6. Chinese swimming team
Over the past 15 years, China’s Swim Team has been accused and found guilty of using a cocktail of performance-enhancing drugs.
Eleven athletes tested positive for dihydrotestosterone at the 1994 Asian Games.
Four positive tests before the 1998 world championships along with vials of the human growth hormone were found in breaststroker Yuan Yuan’s luggage before the worlds.
More than 40 Chinese swimmers since 1990 have failed drug tests. Just before the 2000 Sydney Olympics, China removed four swimmers from its team because of “suspicious” drug test results.
7. Mark McGwire
On January 11, 2010, Mark McGwire admitted to using steroids on and off for a decade and said, “I wish I had never touched steroids. It was foolish and it was a mistake. I truly apologise. Looking back, I wish I had never played during the steroid era.”
He admitted using them in the 1989/90 offseason and then after he was injured in 1993. He admitted using them on occasion throughout the ’90s, including during the 1998 season.
McGwire said that he used steroids to recover from injuries.
McGwire’s decision to admit using steroids was prompted by his decision to become hitting coach of the St. Louis Cardinals.
According to McGwire, he took steroids for health reasons rather than to improve performance; however, a drug dealer who claimed to have provided steroids to McGwire asserted that his use was to improve his size and strength, rather than to just maintain his health.
8. Michelle Smith
The Irish swimmer Michelle Smith shot to fame at the 1996 Atlanta Olympic by winning four medals, three of them gold in the 400m freestyle and 200m and 400m medley.
Suspicious arose over her sudden improvement, in going from 90th to first in the world in just over three years, while under the supervision of her then coach and then husband who was under a suspension for drugs charges.
Two years after the Atlanta Games, Smith was accused of tampering with a urine sample with alcohol and she was banned by FINA for four years.
Smith appealed the decision where it was heard she took Androstenedione, a metabolic precursor of testosterone, in the previous 10 to 12 hours before being tested.

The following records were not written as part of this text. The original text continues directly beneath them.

-- ==== Sys2Proof/Certificates/Slice0/Obligations.lean ====
section
/-! DEFINITION. The statements for the provers. Each docstring says which rules of spec/ the statement formalises. A
statement that rests on the model's own choice names its log entry. -/

open Sys2Proof Sys2Proof.Machine

/-! ## The queue of commands and RESET -/

/-- A step takes the command at the front of the queue with the queue's rest; on an empty queue the block idles (the
model's choice: log entry 13). -/
def Obligations.StepTakesTheFrontCommand : Prop :=
  ∀ (s : State) (c : Instr) (rest : List Instr),
    (s.pending = c :: rest → step s = exec c { s with pending := rest })
    ∧ (s.pending = [] → step s = .next s)

/-- The values that the chapters give for reset: R1, R5, R10, R12, R13, R16, R19, R23, R32, R33, R36, R49, R52, R69,
R70, R96, R125 with section 7.10 (SBOUT), R128, R146, R158, R164, R171, R173, R174, R175, R182, R187, R188. -/
def Obligations.ResetHoldsTheSpecsValues : Prop :=
  (∀ p : PortId,
    (State.reset.port p).setup =
      { qualify := .cs, csPolarity := .low, csDebounce := 2, voxThreshold := 512, voxHold := 50, rxGain := 1024
        txGain := 1024, keyPolarity := .low, lead := 25, hang := 0, blank := 25, keyLimit := 60, cooldown := 5
        priority := 1, homeAgency := 0, homeRole := 0, dataLine := false, dataRate := .b1200, dataParity := .none
        presencePolarity := .low }
    ∧ (State.reset.port p).manualKey = false ∧ (State.reset.port p).lifecycle = .off
    ∧ (State.reset.port p).present = false ∧ (State.reset.port p).presenceCount = 0
    ∧ (State.reset.port p).carrier = false ∧ (State.reset.port p).carrierCount = 0
    ∧ (State.reset.port p).vox = false ∧ (State.reset.port p).quietCount = 0
    ∧ (State.reset.port p).engaged = false ∧ (State.reset.port p).bar = false
    ∧ (State.reset.port p).unit = none ∧ (State.reset.port p).pendingId = none
    ∧ (State.reset.port p).emergency = .none ∧ (State.reset.port p).receiver = .idle
    ∧ (State.reset.port p).lineWait = false ∧ (State.reset.port p).key = .idle
    ∧ (State.reset.port p).timing = 0 ∧ (State.reset.port p).keyUp = 0)
  ∧ (∀ b : BridgeId,
    (State.reset.bridge b).holder = none ∧ (State.reset.bridge b).stack = [] ∧ (State.reset.bridge b).queue = []
    ∧ (State.reset.bridge b).burst = 0 ∧ (State.reset.bridge b).phase = ⟨.first, 0, true, 0⟩
    ∧ (State.reset.bridge b).writePos = 0 ∧ ∀ a : Nat, DelayRing.read (State.reset.bridge b).ring a = 0)
  ∧ State.reset.bidCounter = 0
  ∧ State.reset.plans.active = 0 ∧ State.reset.plans.switchPending = false
  ∧ (∀ (n : Fin 2) (b : BridgeId), State.reset.plans.records[n][b] =
      { members := 0, destinations := 0, alertOnly := 0, preempt := true, override := true, duck := false
        duckGain := 256, talkLimit := 0, alertLength := 3, alertGain := 1024 })
  ∧ (∀ (set : Fin 16) (way : Fin 4), State.reset.dir.at set way = none) ∧ State.reset.dir.count = 0
  ∧ State.reset.mixer.mode = .run ∧ State.reset.mixer.rate = .khz8 ∧ State.reset.mixer.rounding = .nearestEven
  ∧ State.reset.mixer.amplitude = 8192 ∧ State.reset.mixer.p1 = 4 ∧ State.reset.mixer.p2 = 5
  ∧ State.reset.mixer.conGain = 1024 ∧ State.reset.mixer.frame = none
  ∧ (∀ slot : Fin 13, State.reset.mixer.sbout[slot] = 0) ∧ State.reset.mixer.sending = []
  ∧ State.reset.console.talk = 0 ∧ State.reset.console.monitorMask = 0
  ∧ (∀ b : BridgeId, State.reset.console.monitorGains[b] = 1024)
  ∧ (∀ n : Fin 8, State.reset.watch[n] = ⟨false, 0, 0, 0, 0, 0⟩)
  ∧ (∀ src : Source, State.reset.notices.flags[src] = 0 ∧ State.reset.notices.masks[src] = allFlags src
      ∧ State.reset.notices.switches[src] = false
      ∧ State.reset.notices.marks[src] = decide (src = 0))
  ∧ State.reset.notices.started = true ∧ State.reset.attn = false ∧ State.reset.attnLine = true
  ∧ State.reset.link.rx = .hunting ∧ State.reset.link.gapRunning = false ∧ State.reset.link.replies = [] ∧ State.reset.link.tx = none
  ∧ State.reset.link.lastSource = 21 ∧ (∀ p : PortId, State.reset.keyLine p = true)

/-- Every invariant of Safety.lean holds at reset, and the part is then at rest and ready for a frame. That the link
receiver is then in no line wait, as `linkReady` has it, is the model's choice (log entry 33). -/
def Obligations.ResetMeetsTheInvariants : Prop :=
  State.reset.ringsSound ∧ State.reset.positionsEqual ∧ State.reset.engagementRule ∧ State.reset.neverKeyedOver
  ∧ State.reset.inactiveHeld ∧ State.reset.keyLimitRule ∧ State.reset.countsAtRest ∧ State.reset.stacksBounded
  ∧ State.reset.freeBridgesEmpty ∧ State.reset.namedOnce ∧ State.reset.placesHeld ∧ State.reset.planRule
  ∧ State.reset.directoryRule ∧ State.reset.holderPriorities ∧ State.reset.queuesOrdered
  ∧ State.reset.consoleRule ∧ State.reset.settingsInRange ∧ State.reset.burstRule ∧ State.reset.flagsExist
  ∧ State.reset.replyRule ∧ State.reset.mixerRule ∧ State.reset.placesTaken ∧ State.reset.linkReady ∧ State.reset.quiet

/-- RESET restores every reset value (the commands that wait and the levels of the DATA pins are outside the part, log
entries 10 and 14); its release takes the link rate from the straps (R180) and does nothing to a part out of reset.
While RESET is asserted no other command acts (the model's choice: log entry 2; R180 says that LRX is ignored). -/
def Obligations.ResetItsReleaseAndNothingElse : Prop :=
  (∀ s : State,
     exec .reset s = .next { State.reset with inReset := true, dataLines := s.dataLines, pending := s.pending }
     ∧ (s.inReset = true →
       exec (.resetRelease false false) s
           = .next { s with inReset := false, link := { s.link with rate := .b57600 } }
       ∧ exec (.resetRelease false true) s
           = .next { s with inReset := false, link := { s.link with rate := .b115200 } }
       ∧ exec (.resetRelease true false) s
           = .next { s with inReset := false, link := { s.link with rate := .b230400 } }
       ∧ exec (.resetRelease true true) s
           = .next { s with inReset := false, link := { s.link with rate := .b460800 } })
     ∧ (s.inReset = false → ∀ rate1 rate0 : Bool, exec (.resetRelease rate1 rate0) s = .next s))
  ∧ ∀ (s : State) (c : Instr), s.inReset = true → c ≠ .reset →
      (∀ rate1 rate0 : Bool, c ≠ .resetRelease rate1 rate0) → exec c s = .next s

/-! ## Reads -/

/-- PORT_READ (R4), BRIDGE_READ (R93) and DESCRIBE (R191): the reply, and nothing else; with the 24 bytes of a port
setup in the order of R1. That DESCRIBE answers what R191 lists, and no console values with it, where R146 says that it
returns those too, is the model's reading (log entry 12). -/
def Obligations.PortBridgeAndPartReads : Prop :=
  (∀ q : Setup, (setupBytes q).length = 24 ∧ setupBytes q =
    [qualifyByte q.qualify, polarityByte q.csPolarity, natByte q.csDebounce]
      ++ natHalf q.voxThreshold ++ [natByte q.voxHold] ++ natHalf q.rxGain ++ natHalf q.txGain
      ++ [polarityByte q.keyPolarity, natByte q.lead, natByte q.hang, natByte q.blank] ++ natHalf q.keyLimit
      ++ [natByte q.cooldown, natByte q.priority, natByte q.homeAgency.toNat, natByte q.homeRole.toNat,
        switchByte q.dataLine, dataRateByte q.dataRate, parityByte q.dataParity, polarityByte q.presencePolarity])
  ∧ ∀ s : State, s.linkReady →
    (∀ n : Byte, 11 < n.toNat → exec (.portRead n) s = .next (s.answered 0x03 [0x03]))
    ∧ (∀ p : PortId, exec (.portRead (natByte p.val)) s = .next (s.answered 0x03
        (0x00 :: (setupBytes (s.port p).setup ++ [switchByte (s.port p).manualKey] ++ s.portPayload p))))
    ∧ (∀ n : Byte, 7 < n.toNat → exec (.bridgeRead n) s = .next (s.answered 0x0B [0x03]))
    ∧ (∀ b : BridgeId, exec (.bridgeRead (natByte b.val)) s
        = .next (s.answered 0x0B (0x00 :: s.bridgePayload b)))
    ∧ exec .describe s = .next (s.answered 0x01
        ([0x00, 12, 8, modeByte s.mixer.mode, rateByte s.mixer.rate, roundingByte s.mixer.rounding]
          ++ natHalf s.mixer.amplitude ++ [natByte s.mixer.p1, natByte s.mixer.p2] ++ natHalf s.mixer.conGain
          ++ [natByte s.plans.active.val, linkRateByte s.link.rate] ++ stampBytes s.bidCounter))

/-- Numbers of one, two and four bytes, the most significant first, and the codes of every enumerated field (R189). The
payloads of the four kinds of notice (R192): the 2 bytes of the device, the 19 of the console, and by section
11.7 the 10 bytes of a port and the bytes of a bridge, at most 56, with its holder, timer, burst, flags, stack entries
and queue entries. -/
def Obligations.NoticePayloadsFollowTheLayouts : Prop :=
  (∀ n : Nat, (natByte n).toNat = n % 256
    ∧ natHalf n = [natByte (n / 256), natByte n] ∧ halfBytes (BitVec.ofNat 16 n) = natHalf n
    ∧ stampBytes (BitVec.ofNat 32 n) = natHalf (n / 65536) ++ natHalf n)
  ∧ ([QualifyMode.cs, .vox, .both].map qualifyByte = [0, 1, 2]
    ∧ [Polarity.high, .low].map polarityByte = [0, 1]
    ∧ [DataRate.b1200, .b2400, .b4800, .b9600].map dataRateByte = [0, 1, 2, 3]
    ∧ [Parity.none, .even, .odd].map parityByte = [0, 1, 2]
    ∧ [Rounding.nearestEven, .floor, .towardZero].map roundingByte = [0, 1, 2]
    ∧ [SampleRate.khz8, .khz16].map rateByte = [0, 1]
    ∧ [Lifecycle.off, .active, .lost].map lifecycleCode = [0, 1, 2]
    ∧ [KeyState.idle, .deferred, .keyed, .drain, .hang, .blank, .cool].map keyByte = [0, 1, 2, 3, 4, 5, 6]
    ∧ [MixerMode.run, .halted].map modeByte = [0, 1]
    ∧ [EntryKind.registered, .learned].map kindByte = [0, 1]
    ∧ [LinkRate.b57600, .b115200, .b230400, .b460800].map linkRateByte = [0, 1, 2, 3]
    ∧ [false, true].map switchByte = [0, 1]
    ∧ overrideByte none = 0x0F ∧ (∀ n : Nat, n ≤ 3 → (overrideByte (some n)).toNat = n)
    ∧ talkerCode .con = 12 ∧ ∀ p : PortId, talkerCode (.port p) = p.val)
  ∧ (∀ (s : State) (p : PortId),
    (s.portPayload p).length = 10
    ∧ (byteAt (s.portPayload p) 0).toNat = p.val
    ∧ ((byteAt (s.portPayload p) 1).extractLsb' 0 2).toNat = lifecycleCode (s.port p).lifecycle
    ∧ (byteAt (s.portPayload p) 1).getLsbD 2 = (s.port p).present
    ∧ (byteAt (s.portPayload p) 1).getLsbD 3 = (s.port p).carrier
    ∧ (byteAt (s.portPayload p) 1).getLsbD 4 = (s.port p).vox
    ∧ (byteAt (s.portPayload p) 1).getLsbD 5 = (s.port p).engaged
    ∧ (byteAt (s.portPayload p) 1).getLsbD 6 = (s.port p).bar
    ∧ ((byteAt (s.portPayload p) 1).getLsbD 7 = true ↔ (s.port p).emergency ≠ .none)
    ∧ byteAt (s.portPayload p) 2 = keyByte (s.port p).key
    ∧ (byteAt (s.portPayload p) 3).extractLsb' 0 6 = s.notices.flags[srcPort p]
    ∧ (byteAt (s.portPayload p) 3).extractLsb' 6 2 = 0
    ∧ halfAt (s.portPayload p) 4 = (s.port p).unit.getD 0
    ∧ halfAt (s.portPayload p) 6 = ((s.port p).pendingId.map (·.unit)).getD 0
    ∧ halfAt (s.portPayload p) 8 = (match (s.port p).emergency with
        | .active (some u) => u
        | .active none => 0
        | .none => 0))
  ∧ (∀ (s : State) (b : BridgeId), s.stacksBounded → s.namedOnce →
    (s.bridgePayload b).length = 12 + 5 * (s.bridge b).stack.length + 3 * (s.bridge b).queue.length
    ∧ (s.bridgePayload b).length ≤ 56
    ∧ (byteAt (s.bridgePayload b) 0).toNat = b.val
    ∧ (∀ h : Holder, (s.bridge b).holder = some h → h.priority ≤ 5 →
        (byteAt (s.bridgePayload b) 1).toNat = talkerCode h.who + 16 * h.priority)
    ∧ (∀ h : Holder, (s.bridge b).holder = some h →
        (halfAt (s.bridgePayload b) 2 ++ halfAt (s.bridgePayload b) 4 : Stamp) = h.stamp
        ∧ (h.timer = none → halfAt (s.bridgePayload b) 6 = 0)
        ∧ ∀ n : Nat, h.timer = some n → n < 65536 → (halfAt (s.bridgePayload b) 6).toNat = n)
    ∧ ((s.bridge b).holder = none → byteAt (s.bridgePayload b) 1 = 15
        ∧ (halfAt (s.bridgePayload b) 2 ++ halfAt (s.bridgePayload b) 4 : Stamp) = 0
        ∧ halfAt (s.bridgePayload b) 6 = 0)
    ∧ ((byteAt (s.bridgePayload b) 8).extractLsb' 0 3).toNat = (s.bridge b).stack.length
    ∧ (byteAt (s.bridgePayload b) 8).getLsbD 3 = false
    ∧ ((byteAt (s.bridgePayload b) 8).extractLsb' 4 4).toNat = (s.bridge b).queue.length
    ∧ ((s.bridge b).burst < 65536 → (halfAt (s.bridgePayload b) 9).toNat = (s.bridge b).burst)
    ∧ (byteAt (s.bridgePayload b) 11).extractLsb' 0 3 = s.notices.flags[srcBridge b].extractLsb' 0 3
    ∧ (s.flagsExist → (byteAt (s.bridgePayload b) 11).extractLsb' 3 5 = 0)
    ∧ (∀ (i k : Nat) (e : StackEntry), (s.bridge b).stack[i]? = some e → k = 12 + 5 * i →
        (byteAt (s.bridgePayload b) k).toNat = e.port.val + (if e.tag = .valid then 128 else 0)
        ∧ (e.saved = none → halfAt (s.bridgePayload b) (k + 1) = 0)
        ∧ (∀ n : Nat, e.saved = some n → n < 65536 → (halfAt (s.bridgePayload b) (k + 1)).toNat = n)
        ∧ halfAt (s.bridgePayload b) (k + 3) = e.stamp.extractLsb' 0 16)
    ∧ ∀ (j k : Nat) (e : QueueEntry), (s.bridge b).queue[j]? = some e →
        k = 12 + 5 * (s.bridge b).stack.length + 3 * j →
        (s.effPriority e.port ≤ 5 →
          (byteAt (s.bridgePayload b) k).toNat = e.port.val + 16 * s.effPriority e.port)
        ∧ halfAt (s.bridgePayload b) (k + 1) = e.stamp.extractLsb' 0 16)
  ∧ ∀ s : State,
    s.devicePayload.length = 2
    ∧ byteAt s.devicePayload 0 = (if s.notices.started = true then 1 else 0)
    ∧ (byteAt s.devicePayload 1).extractLsb' 0 2 = s.notices.flags[srcDevice].extractLsb' 0 2
    ∧ (s.flagsExist → (byteAt s.devicePayload 1).extractLsb' 2 6 = 0)
    ∧ s.consolePayload.length = 19
    ∧ byteAt s.consolePayload 0 = s.console.talk ∧ byteAt s.consolePayload 1 = s.console.monitorMask
    ∧ (∀ b : BridgeId, s.console.monitorGains[b] ≤ 4095 →
        (halfAt s.consolePayload (2 + 2 * b.val)).toNat = s.console.monitorGains[b])
    ∧ (byteAt s.consolePayload 18).extractLsb' 0 2 = s.notices.flags[srcConsole].extractLsb' 0 2
    ∧ (s.flagsExist → (byteAt s.consolePayload 18).extractLsb' 2 6 = 0)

It also became known that two previous samples, taken between November 1997 and March 1998, had also shown traces of Androstenedione and the ban was upheld.

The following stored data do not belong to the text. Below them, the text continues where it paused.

/-! ## One lemma per field per update -/
@[simp] theorem State.setPort_inReset (s : State) (p : PortId) (q : Port) : (s.setPort p q).inReset = s.inReset := rfl
@[simp] theorem State.setPort_dataLines (s : State) (p : PortId) (q : Port) : (s.setPort p q).dataLines = s.dataLines := rfl
@[simp] theorem State.setPort_bridges (s : State) (p : PortId) (q : Port) : (s.setPort p q).bridges = s.bridges := rfl
@[simp] theorem State.setPort_bidCounter (s : State) (p : PortId) (q : Port) : (s.setPort p q).bidCounter = s.bidCounter := rfl
@[simp] theorem State.setPort_plans (s : State) (p : PortId) (q : Port) : (s.setPort p q).plans = s.plans := rfl
@[simp] theorem State.setPort_dir (s : State) (p : PortId) (q : Port) : (s.setPort p q).dir = s.dir := rfl
@[simp] theorem State.setPort_mixer (s : State) (p : PortId) (q : Port) : (s.setPort p q).mixer = s.mixer := rfl
@[simp] theorem State.setPort_console (s : State) (p : PortId) (q : Port) : (s.setPort p q).console = s.console := rfl
@[simp] theorem State.setPort_watch (s : State) (p : PortId) (q : Port) : (s.setPort p q).watch = s.watch := rfl
@[simp] theorem State.setPort_notices (s : State) (p : PortId) (q : Port) : (s.setPort p q).notices = s.notices := rfl
@[simp] theorem State.setPort_link (s : State) (p : PortId) (q : Port) : (s.setPort p q).link = s.link := rfl
@[simp] theorem State.setPort_due (s : State) (p : PortId) (q : Port) : (s.setPort p q).due = s.due := rfl
@[simp] theorem State.setPort_bids (s : State) (p : PortId) (q : Port) : (s.setPort p q).bids = s.bids := rfl
@[simp] theorem State.setPort_pending (s : State) (p : PortId) (q : Port) : (s.setPort p q).pending = s.pending := rfl

@[simp] theorem State.setBridge_inReset (s : State) (b : BridgeId) (r : Bridge) : (s.setBridge b r).inReset = s.inReset := rfl
@[simp] theorem State.setBridge_dataLines (s : State) (b : BridgeId) (r : Bridge) : (s.setBridge b r).dataLines = s.dataLines := rfl
@[simp] theorem State.setBridge_ports (s : State) (b : BridgeId) (r : Bridge) : (s.setBridge b r).ports = s.ports := rfl
@[simp] theorem State.setBridge_bidCounter (s : State) (b : BridgeId) (r : Bridge) : (s.setBridge b r).bidCounter = s.bidCounter := rfl
@[simp] theorem State.setBridge_plans (s : State) (b : BridgeId) (r : Bridge) : (s.setBridge b r).plans = s.plans := rfl
@[simp] theorem State.setBridge_dir (s : State) (b : BridgeId) (r : Bridge) : (s.setBridge b r).dir = s.dir := rfl
@[simp] theorem State.setBridge_mixer (s : State) (b : BridgeId) (r : Bridge) : (s.setBridge b r).mixer = s.mixer := rfl
@[simp] theorem State.setBridge_console (s : State) (b : BridgeId) (r : Bridge) : (s.setBridge b r).console = s.console := rfl
@[simp] theorem State.setBridge_watch (s : State) (b : BridgeId) (r : Bridge) : (s.setBridge b r).watch = s.watch := rfl
@[simp] theorem State.setBridge_notices (s : State) (b : BridgeId) (r : Bridge) : (s.setBridge b r).notices = s.notices := rfl
@[simp] theorem State.setBridge_link (s : State) (b : BridgeId) (r : Bridge) : (s.setBridge b r).link = s.link := rfl
@[simp] theorem State.setBridge_due (s : State) (b : BridgeId) (r : Bridge) : (s.setBridge b r).due = s.due := rfl
@[simp] theorem State.setBridge_bids (s : State) (b : BridgeId) (r : Bridge) : (s.setBridge b r).bids = s.bids := rfl
@[simp] theorem State.setBridge_pending (s : State) (b : BridgeId) (r : Bridge) : (s.setBridge b r).pending = s.pending := rfl

@[simp] theorem State.setPending_inReset (s : State) (src : Source) : (s.setPending src).inReset = s.inReset := rfl
@[simp] theorem State.setPending_dataLines (s : State) (src : Source) : (s.setPending src).dataLines = s.dataLines := rfl
@[simp] theorem State.setPending_ports (s : State) (src : Source) : (s.setPending src).ports = s.ports := rfl
@[simp] theorem State.setPending_bridges (s : State) (src : Source) : (s.setPending src).bridges = s.bridges := rfl
@[simp] theorem State.setPending_bidCounter (s : State) (src : Source) : (s.setPending src).bidCounter = s.bidCounter := rfl
@[simp] theorem State.setPending_plans (s : State) (src : Source) : (s.setPending src).plans = s.plans := rfl
@[simp] theorem State.setPending_dir (s : State) (src : Source) : (s.setPending src).dir = s.dir := rfl
@[simp] theorem State.setPending_mixer (s : State) (src : Source) : (s.setPending src).mixer = s.mixer := rfl
@[simp] theorem State.setPending_console (s : State) (src : Source) : (s.setPending src).console = s.console := rfl
@[simp] theorem State.setPending_watch (s : State) (src : Source) : (s.setPending src).watch = s.watch := rfl
@[simp] theorem State.setPending_link (s : State) (src : Source) : (s.setPending src).link = s.link := rfl
@[simp] theorem State.setPending_due (s : State) (src : Source) : (s.setPending src).due = s.due := rfl
@[simp] theorem State.setPending_bids (s : State) (src : Source) : (s.setPending src).bids = s.bids := rfl
@[simp] theorem State.setPending_pending (s : State) (src : Source) : (s.setPending src).pending = s.pending := rfl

She was 28 at the time, and the ban effectively ended her competitive swimming career. Smith was not stripped of her Olympic medals, as only samples subsequent to her Olympic involvement tested positive.
9. Germany during the 1970’s and 1980’s
Very few East German athletes ever failed an official drugs test, which is why very nearly enough to convict them all.
After the collapse of the Berlin Wall, a whole galaxy of uppers, downers and East Germans came forward to reveal that they’d been fed doses of pills and syringes of unknown substances for years (by their own government, no less) and given the very stern word that it would be in their own best interests to use them.
It is estimated up to 9,000 East German athletes were doped under a program that ran from 1972 to 1989.
They should have known that in the Cold War on Drugs, there are very few winners.
10. Nadzeya Ostapchuck
Belarusian shotputter Nadzeya Ostapchuck was busy basking in London Olympic glory before someone noticed that she had tested positive for drugs not once, but twice – before and after – her 21-metre throw.
As she should have expected, Nadzeya was stripped of her medal, subsequently awarded to New Zealand’s Valerie Adams, and banned from competition for a year – a lenient penalty, as Nadzeya maintains she was unaware that her coach, Alexander Yefimov, was pouring spoonfuls of metenolone into her food.